Я погружался в детский сон, темноту населяли тени, и все-таки в ней горел огонь без пламени. Я жадно искал. Вместе с одеждой упали, провалились куда-то и время, и жалкий пансион. Я погружался в глубины, в долины. Открывались податливые врата, я спускался по влажным переходам, и страшные чудища встречали меня. Я видел тех, кто еще не рожден, видел жилища птенцов, рты зародышей. То проваливался в глубокий колодец, то взбирался на холм. Пасти и клювы терзали мое тело. Морды, жирные губы, зобы, челюсти, гребни… И — огромный готовый кинуться коршун в красных отблесках на черных перьях. А я все спускался без конца, без отдыха, все искал — чего? кого? Я встал, стал собирать в темноте свою одежду. Она смешалась с одеждой Симеона Каламариса. Рукава моего пиджака легли на плечи его свитера. Моя рубашка — рядом с его брюками, будто стоящими на коленях. Я вырывался от него, я прощался с ним.
— Еще придешь? — спросила женщина. Я не отвечал, я был уже далеко. Открыл дверь и тотчас оказался посреди гомонящей толпы жильцов.
Войдя в дом, я сразу столкнулся с отцом. Услышав, как я открываю дверь, он выскочил навстречу, можно было подумать, что он специально дожидался меня.

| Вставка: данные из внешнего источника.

-- ==== Sys2Proof/Machine/Qualify.lean ====
section
/-!
DEFINITION. Machine/Qualify.lean: the Qualification Engine (Chapter 7): the test pattern, the write and read-back passes,
grading, the end of a qualification and stopping.
-/

namespace Sys2Proof.Machine

/-! ### The test pattern (R135) -/

/-- One step of the shift generator (R135). -/
def lfsrStep (x : BitVec 32) : BitVec 32 := (x <<< 1) ||| (((x >>> 31) ^^^ (x >>> 28)) &&& 1#32)

/-- The next word: the state after 32 further steps (R135). -/
def lfsrWord (x : BitVec 32) : BitVec 32 := Nat.repeat lfsrStep 32 x

/-- The seed of a track (R135). -/
def patternSeed (band track : Nat) : BitVec 32 := BitVec.ofNat 32 (band * 65536 + track + 1)

/-- `n` words after state `x`, least significant byte first, and the state after them (R135). -/
def patternWords : (n : Nat) → BitVec 32 → List Byte × BitVec 32
  | 0, x => ([], x)
  | n + 1, x =>
    let y := lfsrWord x
    let r := patternWords n y
    (leBytes 4 y.toNat ++ r.1, r.2)

/-- The next `n` sectors after state `x`, 1,024 words each (R135). -/
def patternSectors : (n : Nat) → BitVec 32 → List Sector
  | 0, _ => []
  | n + 1, x => (patternWords 1024 x).1 :: patternSectors n (patternWords 1024 x).2

/-- The pattern of a track of `spt` sectors (R135). -/
def trackPattern (band track spt : Nat) : List Sector := patternSectors spt (patternSeed band track)

/-! ### The qualification record -/

/-- Replace the qualification record. -/
def State.setQual (s : State) (q : Qual) : State := { s with qen := { s.qen with qual := some q } }

/-- Add error sectors, saturating at 65,535 (R133, R137). -/
def Qual.addErrors (q : Qual) (n : Nat) : Qual := { q with errors := min (q.errors + n) 65535 }

/-- The last-result record a qualification would leave (R133, R138). -/
def Qual.result (q : Qual) (out : QualOutcome) : LastResult := ⟨q.band, q.errors, q.tracksDone, out⟩

/-- The DONE fields of a QUALIFY_STOP (R196). -/
def LastResult.fields (r : LastResult) : List Field :=
  [.num 4 r.band, .num 2 r.errors, .num 2 r.tracksDone, .num 1 r.outcome.code, .num 3 0]

/-- The engine becomes IDLE: the last-result record written, the record and the track buffer gone (R138, R140). -/
def State.qenIdle (s : State) (r : LastResult) : State :=
  { s with qen := { s.qen with last := some r, qual := none, buffer := [] } }

/-- The end of a qualification, in the order of R138. -/
def State.endQual (s : State) (q : Qual) (out : QualOutcome) : State :=
  let r := q.result out
  let s := { s with qen := { s.qen with last := some r } }
  let s := (s.endQualifying q.band out).raise .qualifyDone q.band
  let s := match q.stopTag with
    | some t => s.finish t .done r.fields
    | none => s
  s.qenIdle r

/-- Queue a run of the current track: it becomes the current run (R136, R137). -/
def State.queueQual (s : State) (q : Qual) (first count : Nat) : State :=
  (s.setQual { q with run := some (first, count) }).handOver
    { id := 0, cls := .qualify, isWrite := decide (q.pass = .write), target := .band q.band,
      track := (s.geo q.band).track0 + q.track, first := first, count := count, place := first, origin := .qual }

/-- Take the current track of the write pass (R136): the buffer is filled with its pattern and the whole track queued. -/
def State.startTrackWrite (s : State) (q : Qual) : State :=
  let spt := (s.geo q.band).spt
  ({ s with qen := { s.qen with buffer := trackPattern q.band q.track spt } }).queueQual q 0 spt

/-- The sectors of a track that the read pass reads (R137). -/
def Qual.span (q : Qual) (spt : Nat) : Nat :=
  match q.faults.find? fun e => decide (e.1 = q.track) with
  | some e => e.2
  | none => spt

/-- The grade (R138). -/
def Qual.grade (q : Qual) : QualOutcome := if q.errors ≤ q.threshold then .passed else .retired

/-- The record after the current track's write or read has ended. -/
def Qual.trackEnded (q : Qual) : Qual := { q with track := q.track + 1, tracksDone := q.tracksDone + 1, run := none }

/-- Take the current track of the read pass, `n` tracks remaining: a track with nothing to read ends at once (R137), and
after the last the qualification is graded (R138). -/
def State.startTrackRead (s : State) (q : Qual) : (n : Nat) → State
  | 0 => s.endQual { q with run := none } q.grade
  | n + 1 =>
    let u := q.span (s.geo q.band).spt
    if u = 0 then s.startTrackRead q.trackEnded n else s.queueQual q 0 u

/-- The write of the current track has ended (R136, R139). -/
def State.qualWriteEnded (s : State) (q : Qual) : State :=
  let tpb := (s.geo q.band).tpb
  let q' := q.trackEnded
  if q.stop then s.endQual q' .stopped
  else if q'.track < tpb then s.startTrackWrite q'
  else s.startTrackRead { q' with pass := .read, track := 0 } tpb

/-- The read of the current track has ended (R137, R139). -/
def State.qualReadEnded (s : State) (q : Qual) : State :=
  let q' := q.trackEnded
  if q.stop then s.endQual q' .stopped else s.startTrackRead q' ((s.geo q.band).tpb - q'.track)

/-- A further run of the current track is due, unless a stop is pending (R136, R137, R139). -/
def State.qualContinue (s : State) (q : Qual) (first count : Nat) : State :=
  if q.stop then s.endQual q .stopped else s.queueQual q first count

/-- Sectors of the track buffer, from `lo` for `n`, that differ from the track's pattern (R137). -/
def State.miscompares (s : State) (q : Qual) (lo n : Nat) : Nat :=
  let p := trackPattern q.band q.track (s.geo q.band).spt
  (((s.qen.buffer.drop lo).take n).zip ((p.drop lo).take n)).countP fun e => decide (e.1 ≠ e.2)

/-- The record after `n` delivered sectors from `lo` are compared (R137). -/
def State.compared (s : State) (q : Qual) (lo n : Nat) : Qual := q.addErrors (s.miscompares q lo n)

/-- A write fault that left the track unwritten from sector `u` on (R136). -/
def State.qualFault (s : State) (q : Qual) (u : Nat) : State :=
  s.qualWriteEnded ({ q with faults := q.faults ++ [(q.track, u)] }.addErrors ((s.geo q.band).spt - u))

/-- The QEN's write run ended (R136). STOPPED, whose remainder the media port has queued, makes it the current run. -/
def State.qualWriteOutcome (s : State) (q : Qual) (o : MediaOp) : Outcome → State
  | .complete => s.qualWriteEnded q
  | .stopped => s.setQual { q with run := some (o.first + o.sectorsDone, o.count - o.sectorsDone) }
  | .unrecovered => s.qualFault q (o.first + o.sectorsDone)
  | .writeFault true => s.qualFault q (o.first + o.sectorsDone)
  | .writeFault false => s.qualFault q o.first
  | .notServed _ =>
    if o.sectorsDone < o.count then s.qualContinue q (o.first + o.sectorsDone) (o.count - o.sectorsDone)
    else s.qualWriteEnded q
  | .mediaDown => s.endQual q .stopped
  | .aborted => s

/-- The QEN's read run ended without being served for a cause (R137). -/
def State.qualReadUnserved (s : State) (q : Qual) (o : MediaOp) : Cause → State
  | .servoLost => s.qualReadEnded ((s.compared q o.first o.sectorsDone).addErrors (o.count - o.sectorsDone))
  | .timedOut => s.qualReadEnded ((s.compared q o.first o.sectorsDone).addErrors (o.count - o.sectorsDone))
  | .abortUnanswered => s.qualReadEnded (q.addErrors o.count)
  | .noClaim => s.qualContinue q o.first o.count
  | .deferLimit => s.qualContinue q o.first o.count

/-- The QEN's read run ended (R137). -/
def State.qualReadOutcome (s : State) (q : Qual) (o : MediaOp) : Outcome → State
  | .complete => s.qualReadEnded (s.compared q o.first o.count)
  | .stopped => s.setQual { s.compared q o.first o.sectorsDone with
      run := some (o.first + o.sectorsDone, o.count - o.sectorsDone) }
  | .unrecovered =>
    let q := (s.compared q o.first o.sectorsDone).addErrors 1
    let next := o.first + o.sectorsDone + 1
    if next < o.first + o.count then s.qualContinue q next (o.first + o.count - next) else s.qualReadEnded q
  | .notServed c => s.qualReadUnserved q o c
  | .mediaDown => s.endQual q .stopped
  | .writeFault _ => s
  | .aborted => s

/-- The outcome of a QEN run (R136, R137). -/
def State.qualOutcome (s : State) (o : MediaOp) (out : Outcome) : State :=
  match s.qen.qual with
  | some q => if o.isWrite then s.qualWriteOutcome q o out else s.qualReadOutcome q o out
  | none => s

/-- Withdraw the QEN's queued run: it leaves the QUALIFY queue without a report (R139, R142). -/
def State.withdrawQual (s : State) : State := { s with har := s.har.setQueue .qualify [] }

/-- After a STOPPED outcome whose remainder has been queued: with a stop pending the remainder is withdrawn and the
qualification ends (R139). -/
def State.judgeQualStop (s : State) : State :=
  match s.qen.qual with
  | some q => if q.stop then s.withdrawQual.endQual q .stopped else s
  | none => s

/-- Whether the QEN's run is the operation in progress. -/
def State.qualInProgress (s : State) : Bool :=
  match s.mpt.op with
  | some o => decide (o.origin = .qual)
  | none => false

/-- Set stop pending, with a tag if a QUALIFY_STOP asks and none is carried, and judge the current run (R139). -/
def State.stopQual (s : State) (tag : Option Nat) : State :=
  match s.qen.qual with
  | some q =>
    let q := { q with stop := true, stopTag := match q.stopTag with
      | some t => some t
      | none => tag }
    if s.qualInProgress then s.setQual q else (s.withdrawQual.setQual q).endQual q .stopped
  | none => s

/-- The QEN's part of a port DOWN or of a queued run's MEDIA_DOWN: the qualification ends STOPPED at once (R139). -/
def State.qualDown (s : State) : State :=
  match s.qen.qual with
  | some q => s.endQual q .stopped
  | none => s

/-- The QEN's part of a RESET request (R140): no QUALIFY_DONE, no answer to a QUALIFY_STOP. -/
def State.qualReset (s : State) : State :=
  match s.qen.qual with
  | some q => (s.endQualifying q.band .stopped).qenIdle (q.result .stopped)
  | none => s

/-- Place a delivered sector in the track buffer. -/
def State.placeQual (s : State) (j : Nat) (x : Sector) : State :=
  { s with qen := { s.qen with buffer := s.qen.buffer.set j x } }

end Sys2Proof.Machine
end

— Это в какое же ты время возвращаешься домой? С утра не показывался, и так все последние дни. Что происходит?
Прежде такой прием испугал бы меня, но теперь, не знаю почему, я не чувствовал ни малейшего страха. Я мог ответить отцу холодно, почти равнодушно. Мог даже и совсем не отвечать.
И мог сказать то, что сказал:
— Ничего не происходит.
Отец не ожидал такого ответа. Он удивился, растерялся. — Как это «ничего»? — Голос отца стал жестким, резким. — Как «ничего»? Дома тебя нет, а на занятиях ты тоже не был. Думаешь, мне это неизвестно? Вот уже несколько дней ты не являешься на занятия. Я узнавал в университете.
— Я мог бы пойти, но не пошел.
— И почему же ты не пошел?
— Были другие дела.
Отец испепелял меня гневным взглядом, но я сохранял полнейшее спокойствие. Раньше этот взгляд пугал меня, а теперь нет. Я слушал отца рассеянно, откуда-то вдруг всплыла неясная мысль, то ли я вычитал ее бог весть где и когда, то ли сам придумал. Сыновья уходят на войну мальчишками, а возвращаются мужчинами. И говорят с отцами на равных, а то и как старшие. И юноша, что ушел в море на поиски приключений, вернулся в родной дом через несколько месяцев, но кажется, что годы и годы пролетели над его головой. Недаром во всех мираклях, изображавших воскресение, умерший подростком воскресал стариком.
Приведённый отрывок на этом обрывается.